> **Provided records**:

-- ==== Sys2Proof/Tests/Slice0.lean ====
section
/-!
SUPPORT. Tests of the model and witnesses of the statements. What a test expects comes from the spec: the words of the
opcode table (30_encoding.md rules R94, R95, R102, opcode_table.json) and the vectors of 95_test_vectors.md, whose id
stands in the test's name. A witness shows a state and operands that meet all hypotheses of the statement it is named
after, at boundary values.
-/

namespace Sys2Proof.Tests

open Sys2Proof Sys2Proof.Machine

/-! ### Helpers -/

/-- Bytes placed by the host, in ROM too. -/
def withBytes (cells : List (Word × Byte)) (s : State) : State := cells.foldl (fun s c => s.plant c.1 c.2) s

/-- Instruction bytes placed at pc. -/
def withCode (code : List Byte) (s : State) : State :=
  withBytes (code.zipIdx.map fun c => (s.pc + BitVec.ofNat 16 c.2, c.1)) s

/-- The step answers a next state with the property. -/
def stepGives (s : State) (p : State → Bool) : Bool :=
  match step s with
  | .next t => p t
  | _ => false

/-- The step reports an unmapped address, in a state with the property. -/
def stepFaults (s : State) (addr : Word) (p : State → Bool) : Bool :=
  match step s with
  | .fault (.unmappedAddress a u) => a == addr && p u
  | _ => false

/-! ### WellFormed: ILLEGAL is accepted with the eleven bytes alone (R105), STOP with the length STOP_LEN (R282) -/

theorem test_wf_accepts_unassigned_byte : (Instr.illegal 0xDD).wf .two = true := by decide

theorem test_wf_refuses_assigned_byte : (Instr.illegal 0x00).wf .two = false ∧
    (Instr.illegal 0xCB).wf .two = false := by decide

theorem test_wf_stop_length : Instr.stopOneByte.wf .one = true ∧ Instr.stop.wf .two = true ∧
    Instr.stopOneByte.wf .two = false ∧ Instr.stop.wf .one = false := by decide

theorem test_wf_accepts_eleven : ((List.range 256).filter fun n => (Instr.illegal (BitVec.ofNat 8 n)).wf .two) =
    [0xD3, 0xDB, 0xDD, 0xE3, 0xE4, 0xEB, 0xEC, 0xED, 0xF4, 0xFC, 0xFD] := by decide

/-! ### Decoding: the word of every row of the opcode table (R94, R102); operand bytes 0x34 0x12 -/

theorem test_decode_0x :
    decodeBytes .two 0x00 0x34 0x12 = .nop ∧
    decodeBytes .two 0x01 0x34 0x12 = .ld_bc_nn 0x1234 ∧
    decodeBytes .two 0x02 0x34 0x12 = .ld_atBC_a ∧
    decodeBytes .two 0x03 0x34 0x12 = .inc_bc ∧
    decodeBytes .two 0x04 0x34 0x12 = .inc_b ∧
    decodeBytes .two 0x05 0x34 0x12 = .dec_b ∧
    decodeBytes .two 0x06 0x34 0x12 = .ld_b_n 0x34 ∧
    decodeBytes .two 0x07 0x34 0x12 = .rlca ∧
    decodeBytes .two 0x08 0x34 0x12 = .ld_atNn_sp 0x1234 ∧
    decodeBytes .two 0x09 0x34 0x12 = .add_hl_bc ∧
    decodeBytes .two 0x0A 0x34 0x12 = .ld_a_atBC ∧
    decodeBytes .two 0x0B 0x34 0x12 = .dec_bc ∧
    decodeBytes .two 0x0C 0x34 0x12 = .inc_c ∧
    decodeBytes .two 0x0D 0x34 0x12 = .dec_c ∧
    decodeBytes .two 0x0E 0x34 0x12 = .ld_c_n 0x34 ∧
    decodeBytes .two 0x0F 0x34 0x12 = .rrca := by decide

theorem test_decode_1x :
    decodeBytes .two 0x10 0x34 0x12 = .stop ∧
    decodeBytes .two 0x11 0x34 0x12 = .ld_de_nn 0x1234 ∧
    decodeBytes .two 0x12 0x34 0x12 = .ld_atDE_a ∧
    decodeBytes .two 0x13 0x34 0x12 = .inc_de ∧
    decodeBytes .two 0x14 0x34 0x12 = .inc_d ∧
    decodeBytes .two 0x15 0x34 0x12 = .dec_d ∧
    decodeBytes .two 0x16 0x34 0x12 = .ld_d_n 0x34 ∧
    decodeBytes .two 0x17 0x34 0x12 = .rla ∧
    decodeBytes .two 0x18 0x34 0x12 = .jr_e 0x34 ∧
    decodeBytes .two 0x19 0x34 0x12 = .add_hl_de ∧
    decodeBytes .two 0x1A 0x34 0x12 = .ld_a_atDE ∧
    decodeBytes .two 0x1B 0x34 0x12 = .dec_de ∧
    decodeBytes .two 0x1C 0x34 0x12 = .inc_e ∧
    decodeBytes .two 0x1D 0x34 0x12 = .dec_e ∧
    decodeBytes .two 0x1E 0x34 0x12 = .ld_e_n 0x34 ∧
    decodeBytes .two 0x1F 0x34 0x12 = .rra := by decide

theorem test_decode_2x :
    decodeBytes .two 0x20 0x34 0x12 = .jr_nz_e 0x34 ∧
    decodeBytes .two 0x21 0x34 0x12 = .ld_hl_nn 0x1234 ∧
    decodeBytes .two 0x22 0x34 0x12 = .ld_atHLinc_a ∧
    decodeBytes .two 0x23 0x34 0x12 = .inc_hl ∧
    decodeBytes .two 0x24 0x34 0x12 = .inc_h ∧
    decodeBytes .two 0x25 0x34 0x12 = .dec_h ∧
    decodeBytes .two 0x26 0x34 0x12 = .ld_h_n 0x34 ∧
    decodeBytes .two 0x27 0x34 0x12 = .daa ∧
    decodeBytes .two 0x28 0x34 0x12 = .jr_z_e 0x34 ∧
    decodeBytes .two 0x29 0x34 0x12 = .add_hl_hl ∧
    decodeBytes .two 0x2A 0x34 0x12 = .ld_a_atHLinc ∧
    decodeBytes .two 0x2B 0x34 0x12 = .dec_hl ∧
    decodeBytes .two 0x2C 0x34 0x12 = .inc_l ∧
    decodeBytes .two 0x2D 0x34 0x12 = .dec_l ∧
    decodeBytes .two 0x2E 0x34 0x12 = .ld_l_n 0x34 ∧
    decodeBytes .two 0x2F 0x34 0x12 = .cpl := by decide

theorem test_decode_3x :
    decodeBytes .two 0x30 0x34 0x12 = .jr_nc_e 0x34 ∧
    decodeBytes .two 0x31 0x34 0x12 = .ld_sp_nn 0x1234 ∧
    decodeBytes .two 0x32 0x34 0x12 = .ld_atHLdec_a ∧
    decodeBytes .two 0x33 0x34 0x12 = .inc_sp ∧
    decodeBytes .two 0x34 0x34 0x12 = .inc_atHL ∧
    decodeBytes .two 0x35 0x34 0x12 = .dec_atHL ∧
    decodeBytes .two 0x36 0x34 0x12 = .ld_atHL_n 0x34 ∧
    decodeBytes .two 0x37 0x34 0x12 = .scf ∧
    decodeBytes .two 0x38 0x34 0x12 = .jr_c_e 0x34 ∧
    decodeBytes .two 0x39 0x34 0x12 = .add_hl_sp ∧
    decodeBytes .two 0x3A 0x34 0x12 = .ld_a_atHLdec ∧
    decodeBytes .two 0x3B 0x34 0x12 = .dec_sp ∧
    decodeBytes .two 0x3C 0x34 0x12 = .inc_a ∧
    decodeBytes .two 0x3D 0x34 0x12 = .dec_a ∧
    decodeBytes .two 0x3E 0x34 0x12 = .ld_a_n 0x34 ∧
    decodeBytes .two 0x3F 0x34 0x12 = .ccf := by decide

theorem test_decode_4x :
    decodeBytes .two 0x40 0x34 0x12 = .ld_b_b ∧
    decodeBytes .two 0x41 0x34 0x12 = .ld_b_c ∧
    decodeBytes .two 0x42 0x34 0x12 = .ld_b_d ∧
    decodeBytes .two 0x43 0x34 0x12 = .ld_b_e ∧
    decodeBytes .two 0x44 0x34 0x12 = .ld_b_h ∧
    decodeBytes .two 0x45 0x34 0x12 = .ld_b_l ∧
    decodeBytes .two 0x46 0x34 0x12 = .ld_b_atHL ∧
    decodeBytes .two 0x47 0x34 0x12 = .ld_b_a ∧
    decodeBytes .two 0x48 0x34 0x12 = .ld_c_b ∧
    decodeBytes .two 0x49 0x34 0x12 = .ld_c_c ∧
    decodeBytes .two 0x4A 0x34 0x12 = .ld_c_d ∧
    decodeBytes .two 0x4B 0x34 0x12 = .ld_c_e ∧
    decodeBytes .two 0x4C 0x34 0x12 = .ld_c_h ∧
    decodeBytes .two 0x4D 0x34 0x12 = .ld_c_l ∧
    decodeBytes .two 0x4E 0x34 0x12 = .ld_c_atHL ∧
    decodeBytes .two 0x4F 0x34 0x12 = .ld_c_a := by decide

theorem test_decode_5x :
    decodeBytes .two 0x50 0x34 0x12 = .ld_d_b ∧
    decodeBytes .two 0x51 0x34 0x12 = .ld_d_c ∧
    decodeBytes .two 0x52 0x34 0x12 = .ld_d_d ∧
    decodeBytes .two 0x53 0x34 0x12 = .ld_d_e ∧
    decodeBytes .two 0x54 0x34 0x12 = .ld_d_h ∧
    decodeBytes .two 0x55 0x34 0x12 = .ld_d_l ∧
    decodeBytes .two 0x56 0x34 0x12 = .ld_d_atHL ∧
    decodeBytes .two 0x57 0x34 0x12 = .ld_d_a ∧
    decodeBytes .two 0x58 0x34 0x12 = .ld_e_b ∧
    decodeBytes .two 0x59 0x34 0x12 = .ld_e_c ∧
    decodeBytes .two 0x5A 0x34 0x12 = .ld_e_d ∧
    decodeBytes .two 0x5B 0x34 0x12 = .ld_e_e ∧
    decodeBytes .two 0x5C 0x34 0x12 = .ld_e_h ∧
    decodeBytes .two 0x5D 0x34 0x12 = .ld_e_l ∧
    decodeBytes .two 0x5E 0x34 0x12 = .ld_e_atHL ∧
    decodeBytes .two 0x5F 0x34 0x12 = .ld_e_a := by decide

theorem test_decode_6x :
    decodeBytes .two 0x60 0x34 0x12 = .ld_h_b ∧
    decodeBytes .two 0x61 0x34 0x12 = .ld_h_c ∧
    decodeBytes .two 0x62 0x34 0x12 = .ld_h_d ∧
    decodeBytes .two 0x63 0x34 0x12 = .ld_h_e ∧
    decodeBytes .two 0x64 0x34 0x12 = .ld_h_h ∧
    decodeBytes .two 0x65 0x34 0x12 = .ld_h_l ∧
    decodeBytes .two 0x66 0x34 0x12 = .ld_h_atHL ∧
    decodeBytes .two 0x67 0x34 0x12 = .ld_h_a ∧
    decodeBytes .two 0x68 0x34 0x12 = .ld_l_b ∧
    decodeBytes .two 0x69 0x34 0x12 = .ld_l_c ∧
    decodeBytes .two 0x6A 0x34 0x12 = .ld_l_d ∧
    decodeBytes .two 0x6B 0x34 0x12 = .ld_l_e ∧
    decodeBytes .two 0x6C 0x34 0x12 = .ld_l_h ∧
    decodeBytes .two 0x6D 0x34 0x12 = .ld_l_l ∧
    decodeBytes .two 0x6E 0x34 0x12 = .ld_l_atHL ∧
    decodeBytes .two 0x6F 0x34 0x12 = .ld_l_a := by decide

theorem test_decode_7x :
    decodeBytes .two 0x70 0x34 0x12 = .ld_atHL_b ∧
    decodeBytes .two 0x71 0x34 0x12 = .ld_atHL_c ∧
    decodeBytes .two 0x72 0x34 0x12 = .ld_atHL_d ∧
    decodeBytes .two 0x73 0x34 0x12 = .ld_atHL_e ∧
    decodeBytes .two 0x74 0x34 0x12 = .ld_atHL_h ∧
    decodeBytes .two 0x75 0x34 0x12 = .ld_atHL_l ∧
    decodeBytes .two 0x76 0x34 0x12 = .halt ∧
    decodeBytes .two 0x77 0x34 0x12 = .ld_atHL_a ∧
    decodeBytes .two 0x78 0x34 0x12 = .ld_a_b ∧
    decodeBytes .two 0x79 0x34 0x12 = .ld_a_c ∧
    decodeBytes .two 0x7A 0x34 0x12 = .ld_a_d ∧
    decodeBytes .two 0x7B 0x34 0x12 = .ld_a_e ∧
    decodeBytes .two 0x7C 0x34 0x12 = .ld_a_h ∧
    decodeBytes .two 0x7D 0x34 0x12 = .ld_a_l ∧
    decodeBytes .two 0x7E 0x34 0x12 = .ld_a_atHL ∧
    decodeBytes .two 0x7F 0x34 0x12 = .ld_a_a := by decide

theorem test_decode_8x :
    decodeBytes .two 0x80 0x34 0x12 = .add_a_b ∧
    decodeBytes .two 0x81 0x34 0x12 = .add_a_c ∧
    decodeBytes .two 0x82 0x34 0x12 = .add_a_d ∧
    decodeBytes .two 0x83 0x34 0x12 = .add_a_e ∧
    decodeBytes .two 0x84 0x34 0x12 = .add_a_h ∧
    decodeBytes .two 0x85 0x34 0x12 = .add_a_l ∧
    decodeBytes .two 0x86 0x34 0x12 = .add_a_atHL ∧
    decodeBytes .two 0x87 0x34 0x12 = .add_a_a ∧
    decodeBytes .two 0x88 0x34 0x12 = .adc_a_b ∧
    decodeBytes .two 0x89 0x34 0x12 = .adc_a_c ∧
    decodeBytes .two 0x8A 0x34 0x12 = .adc_a_d ∧
    decodeBytes .two 0x8B 0x34 0x12 = .adc_a_e ∧
    decodeBytes .two 0x8C 0x34 0x12 = .adc_a_h ∧
    decodeBytes .two 0x8D 0x34 0x12 = .adc_a_l ∧
    decodeBytes .two 0x8E 0x34 0x12 = .adc_a_atHL ∧
    decodeBytes .two 0x8F 0x34 0x12 = .adc_a_a := by decide

theorem test_decode_9x :
    decodeBytes .two 0x90 0x34 0x12 = .sub_b ∧
    decodeBytes .two 0x91 0x34 0x12 = .sub_c ∧
    decodeBytes .two 0x92 0x34 0x12 = .sub_d ∧
    decodeBytes .two 0x93 0x34 0x12 = .sub_e ∧
    decodeBytes .two 0x94 0x34 0x12 = .sub_h ∧
    decodeBytes .two 0x95 0x34 0x12 = .sub_l ∧
    decodeBytes .two 0x96 0x34 0x12 = .sub_atHL ∧
    decodeBytes .two 0x97 0x34 0x12 = .sub_a ∧
    decodeBytes .two 0x98 0x34 0x12 = .sbc_a_b ∧
    decodeBytes .two 0x99 0x34 0x12 = .sbc_a_c ∧
    decodeBytes .two 0x9A 0x34 0x12 = .sbc_a_d ∧
    decodeBytes .two 0x9B 0x34 0x12 = .sbc_a_e ∧
    decodeBytes .two 0x9C 0x34 0x12 = .sbc_a_h ∧
    decodeBytes .two 0x9D 0x34 0x12 = .sbc_a_l ∧
    decodeBytes .two 0x9E 0x34 0x12 = .sbc_a_atHL ∧
    decodeBytes .two 0x9F 0x34 0x12 = .sbc_a_a := by decide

> **About this task**:
Your answer should be exactly the lines of the data above, from the first through the line containing "ROM too. -/".

> **Response to this exercise**:
-- ==== Sys2Proof/Tests/Slice0.lean ====
section
/-!
SUPPORT. Tests of the model and witnesses of the statements. What a test expects comes from the spec: the words of the
opcode table (30_encoding.md rules R94, R95, R102, opcode_table.json) and the vectors of 95_test_vectors.md, whose id
stands in the test's name. A witness shows a state and operands that meet all hypotheses of the statement it is named
after, at boundary values.
-/

namespace Sys2Proof.Tests

open Sys2Proof Sys2Proof.Machine

/-! ### Helpers -/

/-- Bytes placed by the host, in ROM too. -/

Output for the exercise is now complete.